Agent evaluation: given that configuration information can be quantified, the behavior of a given configuration can be predicted by building a proxy model.
Optionally, the initializing the target data processing model according to the model evaluation result by using the tuning optimizer includes:
determining an optimal model parameter corresponding to the model evaluation result by using the tuning and optimizing device and adopting an empirical learning algorithm;
and initializing the target data processing model according to the optimal model parameters.
In the present embodiment, the empirical learning algorithm improves the efficiency of automated machine learning by reducing the consumption in configuration generation and evaluation. The empirical learning algorithm includes meta learning and transfer learning.
Meta learning guides learning by extracting meta information. Meta-learning first characterizes the learning problem and learning tools (e.g., statistical features of the data, hyperparameters of the learning tools), then extracts meta-features from past experiences, and finally the meta-learner can train with meta-knowledge. Meta learning has important significance in automatic machine learning, on one hand, important information can be found through characteristic learning problems and learning tools, for example, data drifting exists in data (a model is not accurate any more along with time), and on the other hand, similar problems are easily found along with characterization, so that knowledge can be multiplexed and transferred among different problems. On the other hand, meta-learners encode past knowledge as a guide to solve future problems. Meta-learning can be applied to the evaluator to reduce the huge consumption caused by training in the evaluation process. By entering configuration information into a previously trained meta-learner for evaluation to predict the performance or fitness of the configuration, the meta-learner may directly select the optimal configuration, ideally if all configurations have been enumerated. Meta-learning can also be applied to the tuning unit to reduce meaningless consumption in the tuning process by optimizing the search space, and in the configuration generation stage, the features of the learning problem are extracted as input to predict the promising configuration by the meta-learning unit obtained from previous experience. Meanwhile, the method can be applied to transfer learning, and the configuration generation hot start is carried out by using the configuration which is most similar to the previous task element feature space as initialization data. In addition, meta-learning can be applied to dynamic configuration adaptation, whether concept drift occurs or not is detected through statistics of data and features, and once the concept drift is found, a promising configuration is predicted again to guarantee model availability.
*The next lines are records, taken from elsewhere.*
/-- A request for the start candidate, where there is one (R90). -/
def requestBest (k : Ctx) (h : HouseId) (s : State) : State :=
  let t := readEligible h s
  match s.startCandidate h with
  | some p => requestStart k h p (s.house h).need.urgency t
  | none =>
    modHouse h (fun x => { x with wait := (s.waitFor h).orElse x.wait })
      (onlyIf (s.requestOf h).isSome (dropRequest h) t)

/-- The start decision (R90). -/
def decideStart (k : Ctx) (h : HouseId) (s : State) : State :=
  let x := s.house h
  if x.target ≤ x.commanded then s
  else
    match x.start with
    | .none => if s.staggerDone h then requestBest k h s else waitStagger h s
    | .requested _ => requestBest k h (modHouse h (fun y => { y with start := .none }) s)
    | .granted _ | .transmitted _ => s

/-- What the stop decision did: nothing, one stop, or a stop that ends the evaluation (R94, case 1). -/
inductive Stopped where
  | no | one | ended
  deriving DecidableEq, Repr

/-- R94 with the count to compare T with and the pumps left out of both cases (R104). Where an excess or a withdrawn pump
is due and no pump can be stopped, the house waits with MIN_RUN, with no known end where no pump is due (R94, R100). -/
def decideStop (k : Ctx) (h : HouseId) (count : Nat) (excluded : List PumpId) (s : State) : State × Stopped :=
  let runners := s.runners h excluded
  let leaving := runners.filter fun p => (s.pump p).service == .withdrawn
  match leaving.find? fun p => s.minRunDone p with
  | some p => (stopRequest k p s, .ended)
  | none =>
    let tooMany := decide ((s.house h).target < count)
    match if tooMany then s.stopCandidate h excluded else none with
    | some p => (stopRequest k p (readRunners h s), .one)
    | none =>
      let due := if tooMany then runners else leaving
      if tooMany || !due.isEmpty then (setWait h .minRun (s.minRunEnd due) s, .no) else (s, .no)

/-- The withdrawal of an unwanted start (R93): the state, whether a withdrawal was made, and whether the evaluation ends
(log 13). -/
def decideWithdraw (k : Ctx) (h : HouseId) (s : State) : State × Bool × Bool :=
  let x := s.house h
  match x.start with
  | .requested _ => if x.target ≤ x.commanded then (dropStart h s, true, false) else (s, false, false)
  | .granted p =>
    if (x.target < x.commanded ∨ (s.pump p).service = .withdrawn) ∧ (s.pump p).run = .startOrdered
        ∧ (s.pump p).order = .queued then
      (undoStart k p s, true, true)
    else (s, false, false)
  | .none | .transmitted _ => (s, false, false)

/-- What follows step 6 in an evaluation: the rotation test and the shortage test, the shortage test alone with the rotation
mark left idle (R113), or nothing (log 12). -/
inductive After where
  | rotation | shortage | nothing
  deriving DecidableEq, Repr

/-- What follows a stop decision. -/
def Stopped.after : Stopped → After
  | .ended => .nothing
  | .no | .one => .rotation

/-- Step 6 outside changeover (R80, R90, R93, R94) with the count that the stop decision compares T with and the pumps it
leaves out, and what follows. -/
def stepApart (k : Ctx) (h : HouseId) (count : Nat) (excluded : List PumpId) (s : State) : State × After :=
  match decideWithdraw k h s with
  | (t, _, true) => (t, .nothing)
  | (t, withdrew, false) =>
    match decideStop k h count excluded t with
    | (u, .ended) => (u, .nothing)
    | (u, .one) => (u, .rotation)
    | (u, .no) => (if withdrew then u else decideStart k h u, .rotation)

/-- Step 6 outside changeover (R80): the stop decision compares T with C and leaves no pump out. -/
def stepOutside (k : Ctx) (h : HouseId) (s : State) : State × After := stepApart k h (s.house h).commanded [] s

/-! ### Changeover (R104-R113) -/

/-- The changeover ends with the rotation mark given. -/
def endChange (h : HouseId) (rotMark : Option Second) (s : State) : State :=
  modHouse h (fun x => { x with change := .none, rotMark := rotMark }) s

/-- The stop decision made during a changeover, over the pumps other than the old and the new (R104). -/
def stopInChange (k : Ctx) (h : HouseId) (old new : PumpId) (s : State) : State × After :=
  let d := decideStop k h (s.changeCount h old new) [old, new] s
  (d.1, d.2.after)

/-- The new pump of R103 and R105: a start candidate that has run less than the old pump. -/
def State.lesserCandidate (s : State) (h : HouseId) (old : PumpId) : Option PumpId :=
  (s.startCandidate h).filter fun p => decide (s.runSecondsNow p < s.runSecondsNow old)

/-- The run seconds that the choice of a new pump reads. -/
def readChoice (h : HouseId) (old : PumpId) (s : State) : State := accrue old (readEligible h s)

/-- The new pump rechosen (R105); where there is none the changeover ends and the evaluation goes on as outside (log
12). -/
def rechoose (k : Ctx) (h : HouseId) (old : PumpId) (s : State) : State × After :=
  let t := readChoice h old s
  match s.lesserCandidate h old with
  | some p => (requestStart k h p .rotate (modHouse h (fun x => { x with change := .startingNew old p }) t), .rotation)
  | none => stepOutside k h (endChange h (some s.now) (dropStart h t))

/-- What follows a step in which a fall has ended the changeover: the house is not steady and its rotation mark stays idle
(R113), although the count may have come down to T in the same step (R101; log 34). -/
def After.fallen : After → After
  | .rotation | .shortage => .shortage
  | .nothing => .nothing

/-- T below K in STARTING_NEW (R113). -/
def changeFalls (k : Ctx) (h : HouseId) (old new : PumpId) (s : State) : State × After :=
  match (s.house h).start with
  | .requested _ =>
    let d := stepOutside k h (endChange h none (dropStart h s))
    (d.1, d.2.fallen)
  | .granted p =>
    if (s.pump p).run = .startOrdered ∧ (s.pump p).order = .queued then
      (undoStart k p (endChange h none s), .nothing)
    else stopInChange k h old new s
  | .none | .transmitted _ => stopInChange k h old new s

/-- R110, R113 and R105, where R106 and R107 do not act. -/
def changeDemand (k : Ctx) (h : HouseId) (old new : PumpId) (s : State) : State × After :=
  let count := s.changeCount h old new
  let x := s.house h
  if count < x.target then stepOutside k h (endChange h none s)
  else if x.target < count then changeFalls k h old new s
  else
    match x.start with
    | .requested _ => rechoose k h old s
    | .none | .granted _ | .transmitted _ => (s, .rotation)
The transfer learning is used for guiding learning by using previous experience, and in the machine learning, an optimal trained agent model or a search strategy is reused to save consumption. In the tuning process, the agent model can be migrated, and in the problem of network structure, due to the transferability of the network, the migration learning is widely applied to the neural architecture search. Transfer learning is used in the evaluator to expedite evaluation of the preselected configuration. For a general optimization problem, the transfer learning can transfer model parameters, and initialization is performed by using the trained optimal parameters. Another idea of the transfer learning is to initialize a new network by requiring the same function as the previously trained model through function retention conversion, such as Net2Net, so as to accelerate the training process of the network structure and greatly improve the efficiency.
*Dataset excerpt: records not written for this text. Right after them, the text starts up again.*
-- ==== Sys2Proof/Machine/Engine.lean ====
section
/-! DEFINITION. The engine: starting (R20, R21, R23), stopping (R22), house modes (R96, R97, R145), RESTART (R185) and
power-up (R18, R173). -/

namespace Sys2Proof.Machine

/-! ### ENGINE START (R20) -/

/-- Step 1: the engine enters RUN, and the last refusal becomes none. -/
def enterRun (s : State) : State := { s with engine := .run, lastRefusal := none }

/-- Step 2: the adoptions of R21, by house and then by pump in ascending number (log 33). -/
def adoptAll (s : State) : State := s.autoHouses.foldl (fun t h => adoptHouse .starting h t) s

/-- Step 4: every AUTO house is evaluated, in ascending house number. -/
def evaluateAll (s : State) : State := s.autoHouses.foldl (fun t h => takeMark .starting h t) s

/-- Step 5: every AUTO house's orders are queued. -/
def queueAll (s : State) : State := s.autoHouses.foldl (fun t h => placeOrders true h t) s

/-- Step 6: the window, the shedding check and the consideration of a grant. -/
def grantPass (s : State) : State := consider .quiet (shed .quiet (recompute s))

/-- ENGINE START after its consistency check has passed, steps 1 to 6, and the take that follows (R20, R171). -/
def startEngine (s : State) : State := fieldTake (grantPass (queueAll (evaluateAll (adoptAll (enterRun s)))))

/-- The consistency check of the tables and the own address as they stand (R15). -/
def State.checkFailure (s : State) : Option TableRef := s.tables.firstFailure s.ownAddr.toNat

/-- A PENDING automatic start becomes CANCELLED (R20, R22). -/
def cancelAuto (s : State) : State := if s.autoStart = .pending then { s with autoStart := .cancelled } else s

/-- The automatic start is due: PENDING in STANDBY, with settle_s elapsed since the settle mark (R23). -/
def State.autoDue (s : State) : Bool :=
  s.autoStart == .pending && s.engine == .standby && s.reached s.settleMark s.site.settle

/-- The expiry of settle_s (R23). -/
def autoRun (s : State) : State :=
  if s.site.autoRun = 0 then { s with autoStart := .cancelled }
  else
    match s.checkFailure with
    | none => startEngine { s with autoStart := .done }
    | some f => { s with autoStart := .failed, lastRefusal := some f }

/-! ### Release of houses (R22, R96) -/

/-- The conditions of DRY_RUN_TRIP, OVERFLOW_HIGH and HOUSE_SHORT held by a house clear (R22, R96). -/
def clearHouseAlarms (h : HouseId) (s : State) : State :=
  let x := s.house h
  onlyIf x.short (clear .houseShort h.val)
    (onlyIf x.overflow (clear .overflowHigh (s.houseE h).delivery.val)
      (onlyIf x.dryLatch (clear .dryRunTrip h.val) s))

/-- A house's record at ENGINE STOP or at a change of mode away from AUTO (R22, R96). -/
def releaseRecord (h : HouseId) (s : State) : State := houseBegins h (clearHouseAlarms h s)

/-- The load changes of a release handed on: site load first, and then projected load where orders to stop were undone
(R62). -/
def handRelease (before : State) (s : State) : State :=
  onlyIf (s.stoppingLoad != before.stoppingLoad) (shed .live) (loadChanged .live before.siteLoad s)

/-- The start arbiter at ENGINE STOP: the request list is emptied and shed wait becomes none (R22, R117). -/
def emptyArbiter (s : State) : State := modArbiter (fun a => { a with requests := [], shedWait := none }) s

/-- ENGINE STOP in RUN (R22): all pumps and then all houses in ascending number (log 33). The takes follow at its end
(log 10). -/
def stopEngine (s : State) : State :=
  let t := refreshIdle (releaseAll (emptyArbiter { s with engine := .standby }))
  let t := allPumps.foldl (fun u p => releasePump p u) t
  let t := allHouses.foldl (fun u h => releaseRecord h u) t
  fieldTake (handRelease s t)

/-! ### House modes (R96, R97, R145) -/

/-- The mode of a house changes. -/
def setMode (h : HouseId) (m : Mode) (s : State) : State := modHouse h (fun x => { x with mode := m }) s

/-- A change from AUTO to MANUAL or OUT in RUN (R96, R145), its pumps in ascending number (log 33). -/
def leaveAuto (h : HouseId) (m : Mode) (s : State) : State :=
  let t := dropRequest h (setMode h m s)
  let t := fieldTake (releaseHouse h t)
  let u := (t.pumpsOf h).foldl (fun v p => releasePump p v) t
  handRelease t (releaseRecord h (setRefresh h none u))

/-- A change from MANUAL or OUT to AUTO in RUN (R97, R145): the adoptions, the mark, and the orders derived once. -/
def enterAuto (h : HouseId) (s : State) : State :=
  derive .live true h (mark h (adoptHouse .starting h (setMode h .auto s)))

/-- A HOUSE MODE request taken (R96). -/
def changeMode (h : HouseId) (m : Mode) (s : State) : State :=
  let was := (s.house h).mode
  if was = m then s
  else if s.engine ≠ .run then setMode h m s
  else if was = .auto then leaveAuto h m s
  else if m = .auto then enterAuto h s
  else setMode h m s

/-! ### RESTART (R185) -/

/-- The pump records after a reset, with run seconds and service state kept (R46). -/
def pumpsAfterReset (s : State) : Vector Pump 32 :=
  Vector.ofFn fun p =>
    .fresh (if (s.pumpE p).used then .unknown else .unused) (s.pump p).runSeconds (s.pump p).service

/-- The queued entries are kept with their enqueue marks at engine second 0 (R146). -/
def restartQueue (s : State) : List DispEntry := s.dispatcher.queue.map fun e => { e with enqueue := 0 }

/-- A port after RESTART: the receiver, the frame in transmission and the rate are kept (R172). -/
def PortState.restarted (p : PortState) : PortState := { p with fwd := [], runCount := 0, counters := .zero }

/-- Live state set as after power-up, with R185's exceptions. -/
def resetLive (s : State) : State :=
  { s with
    engine := .standby
    autoStart := .none
    settleMark := 0
    lastRefusal := none
    cursor := ⟨0, 0⟩
    responses := []
    lastSave := none
    storeTx := .idle
    now := 0
    reservoirs := .replicate 16 (.fresh 0)
    pumps := pumpsAfterReset s
    stations := .replicate 12 (.fresh 0)
    houses := Vector.ofFn fun h => .fresh (s.house h).mode 0
    marks := []
    arbiter := .fresh
    dispatcher := { Dispatcher.fresh with queue := restartQueue s, inTx := s.dispatcher.inTx }
    alarms := .fresh
    field := s.field.restarted
    sup := s.sup.restarted }

/-- RESTART up to its response, in the order of R185. The takes follow at its end (log 10). -/
def restartEngine (s : State) : State :=
  let t := accrueAll allPumps (if s.engine = .run then releaseAll s else s)
  fieldTake (latchNow .quiet .restart (resetLive t))

/-! ### Power-up (R18, R173, R183) -/

/-- The store after power is lost: a SAVE in hand leaves its image partly written (R183). -/
def State.storeAfterLoss (s : State) : Vector StoreImage 9 :=
  match s.storeTx with
  | .saving i => s.store.set i .partly
  | .idle | .restoring _ => s.store

/-- Power-up with the straps read: every value is that of the reset, and the store is not read where the address is
outside 1-239 (R173). The queue of commands is the model's. -/
def powerUpWith (address : Byte) (fieldRate supRate : BitVec 2) (s : State) : State :=
  { State.reset with
    ownAddr := address
    field := .fresh fieldRate
    sup := .fresh supRate
    storeTx := if 1 ≤ address.toNat && address.toNat ≤ 239 then .restoring 0 else .idle
    store := s.storeAfterLoss
    pending := s.pending }

end Sys2Proof.Machine
end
In order to execute the government affair big data processing method based on machine learning corresponding to the method embodiment, corresponding functions and technical effects are achieved. Referring to fig. 2, fig. 2 is a block diagram illustrating a structure of a government affair big data processing device based on machine learning according to an embodiment of the present application. For convenience of explanation, only the parts related to the present embodiment are shown, and the device for processing government affairs big data based on machine learning according to the embodiment of the present application includes:
an obtaining module 201, configured to obtain government affair log data;
a determining module 202, configured to determine, in a preset search space, a preset data processing model for preprocessing the government affair log data;
the training module 203 is used for performing optimization training on the preset data processing model based on a tuner technology and an evaluator technology until an optimal data processing model is obtained;
the processing module 204 is configured to utilize the optimal data processing model to preprocess the government affair log data to obtain high-quality government affair data;
and the display module 205 is used for storing or visually displaying the high-quality government affair data.
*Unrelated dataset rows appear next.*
-- ==== Sys2Proof/Machine/Receive.lean ====
section
/-! DEFINITION. Reception: the receivers (R165), the judgement of a frame (R166), its routing (R167) and the record
interpreter (R26, R44, R147). -/

namespace Sys2Proof.Machine

/-! ### A whole frame (R161) -/

/-- A byte of a frame by its place, SYNC being 0. -/
def frameByte (bytes : List Byte) (i : Nat) : Byte := bytes.getD i 0

/-- The record bytes of a whole frame. -/
def frameRecords (bytes : List Byte) : List Byte := (bytes.drop 5).dropLast

/-- The check test (R166): the sum of LENGTH through CHECK is 0 modulo 256. -/
def checkGood (bytes : List Byte) : Bool := byteSum (bytes.drop 1) % 256 == 0

/-! ### Counters (R172) -/

def countOn (p : Port) (f : Counters → Counters) (s : State) : State :=
  modPort p (fun q => { q with counters := f q.counters }) s

def countGoodFrame (c : Counters) : Counters := { c with good := bump c.good }
def countCheckFail (c : Counters) : Counters := { c with checkFail := bump c.checkFail }
def countLengthDrop (c : Counters) : Counters := { c with lengthDrop := bump c.lengthDrop }
def countAbandon (c : Counters) : Counters := { c with abandon := bump c.abandon }

/-! ### The record interpreter (R26, R44) -/

/-- A LEVEL record from a station (R26): a pair outside the level source map is ignored. -/
def takeLevel (src channel raw : Nat) (flag : Bool) (s : State) : State :=
  match s.levelMap.find? fun k => k.station == src && k.channel == channel with
  | none => s
  | some k => levelRecord k.reservoir raw flag s

/-- A PUMP record from a station (R44): a pair outside the pump source map is ignored. -/
def takePump (src slot run panel fault : Nat) (s : State) : State :=
  match s.pumpMap.find? fun k => k.station == src && k.slot.val == slot with
  | none => s
  | some k => pumpRecord .live k.pump run panel fault s

/-- One record of a TELEMETRY frame (R162): any other tag or LEN is stepped over. -/
def takeRecord (src : Nat) (s : State) (r : Rec) : State :=
  match r.content with
  | [a, b, c, d] =>
    if r.tag = tagLevel then takeLevel src a.toNat (numOf [b, c]) (d.getLsbD 0) s
    else if r.tag = tagPump then takePump src a.toNat b.toNat c.toNat d.toNat s
    else s
  | _ => s

/-! ### Routing (R167) -/

/-- A good frame on the field port: the stations, and the records of TELEMETRY. -/
def routeField (src kind : Byte) (rs : List Rec) (s : State) : State :=
  let t := stationHeardFrom src.toNat s
  if kind = kindTelemetry then rs.foldl (takeRecord src.toNat) t else t

/-- The house whose orders a COMMAND frame would contradict (R147). -/
def State.refusing (s : State) (dest : Byte) : Option HouseId :=
  allHouses.find? fun h => s.active h && (s.houseE h).station == dest.toNat

/-- A good frame on the supervisory port: consumed, or forwarded. -/
def routeSup (bytes : List Byte) (rs : List Rec) (s : State) : State :=
  let dest := frameByte bytes 2
  let src := frameByte bytes 3
  let kind := frameByte bytes 4
  if kind = kindRequest ∧ dest = s.ownAddr ∧ s.addressValid then takeRequest rs s
  else
    match if kind = kindCommand then s.refusing dest else none with
    | some h => pushNotice (.refusal dest src h s.now) s
    | none => forward .supervisory bytes s

/-- A good frame routed and, unless it is consumed, forwarded (R166, R167). -/
def routeGood (p : Port) (bytes : List Byte) (rs : List Rec) (s : State) : State :=
  match p with
  | .field => forward .field bytes (routeField (frameByte bytes 3) (frameByte bytes 4) rs s)
  | .supervisory => routeSup bytes rs s

/-- A frame judged at the arrival of its CHECK byte (R166). -/
def judgeFrame (p : Port) (bytes : List Byte) (s : State) : State :=
  match walkRecords (frameRecords bytes) with
  | none => countOn p countLengthDrop s
  | some rs =>
    if checkGood bytes then routeGood p bytes rs (countOn p countGoodFrame s)
    else forward p bytes (countOn p countCheckFail s)

/-! ### The receiver (R165) -/

/-- The receiver's state and assembly buffer. -/
def setRx (p : Port) (rx : RxState) (buf : List Byte) (s : State) : State :=
  modPort p (fun q => { q with rx := rx, buf := buf }) s

/-- The body is complete: LENGTH bytes have followed SYNC and LENGTH. -/
def bodyDone (buf : List Byte) : Bool := buf.length == (frameByte buf 1).toNat + 2

/-- A byte arrives at a receiver (R165). -/
def receiveByte (p : Port) (b : Byte) (s : State) : State :=
  let q := s.port p
  match q.rx with
  | .hunt => if b = syncByte then setRx p .length [b] s else s
  | .length =>
    if 3 ≤ b.toNat ∧ b.toNat ≤ 123 then setRx p .body (q.buf ++ [b]) s
    else countOn p countLengthDrop (setRx p .hunt [] s)
  | .body => setRx p (if bodyDone (q.buf ++ [b]) then .check else .body) (q.buf ++ [b]) s
  | .check => judgeFrame p (q.buf ++ [b]) (setRx p .hunt [] s)

/-- The frame in assembly is abandoned, by a gap or a framing error; in HUNT there is none (R165). -/
def abandonFrame (p : Port) (s : State) : State :=
  if (s.port p).rx = .hunt then s else countOn p countAbandon (setRx p .hunt [] s)

end Sys2Proof.Machine
end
In one embodiment, the determining module 202 includes:
the selecting unit is used for selecting a model file containing a default network structure and hyper-parameters in the preset search space according to the government affair log data;
and the determining unit is used for determining an algorithm file of an iterative algorithm according to a preset model loss expected value, and the preset data processing model comprises the model file and the algorithm file.
In one embodiment, the training module 203 comprises:
the training unit is used for training the preset data processing model by using a preset tuning device to obtain a target data processing model, and the target data processing model comprises model parameters;
the evaluation unit is used for evaluating the target data processing model according to the model parameters by using a preset evaluator to obtain a model evaluation result;
the initialization unit is used for initializing the target data processing model according to the model evaluation result by utilizing the tuner;
and the circulating unit is used for circularly optimizing the initialized target data processing model based on the tuning and optimizing device and the evaluator until the target data processing model reaches a preset convergence condition, so as to obtain the optimal data processing model.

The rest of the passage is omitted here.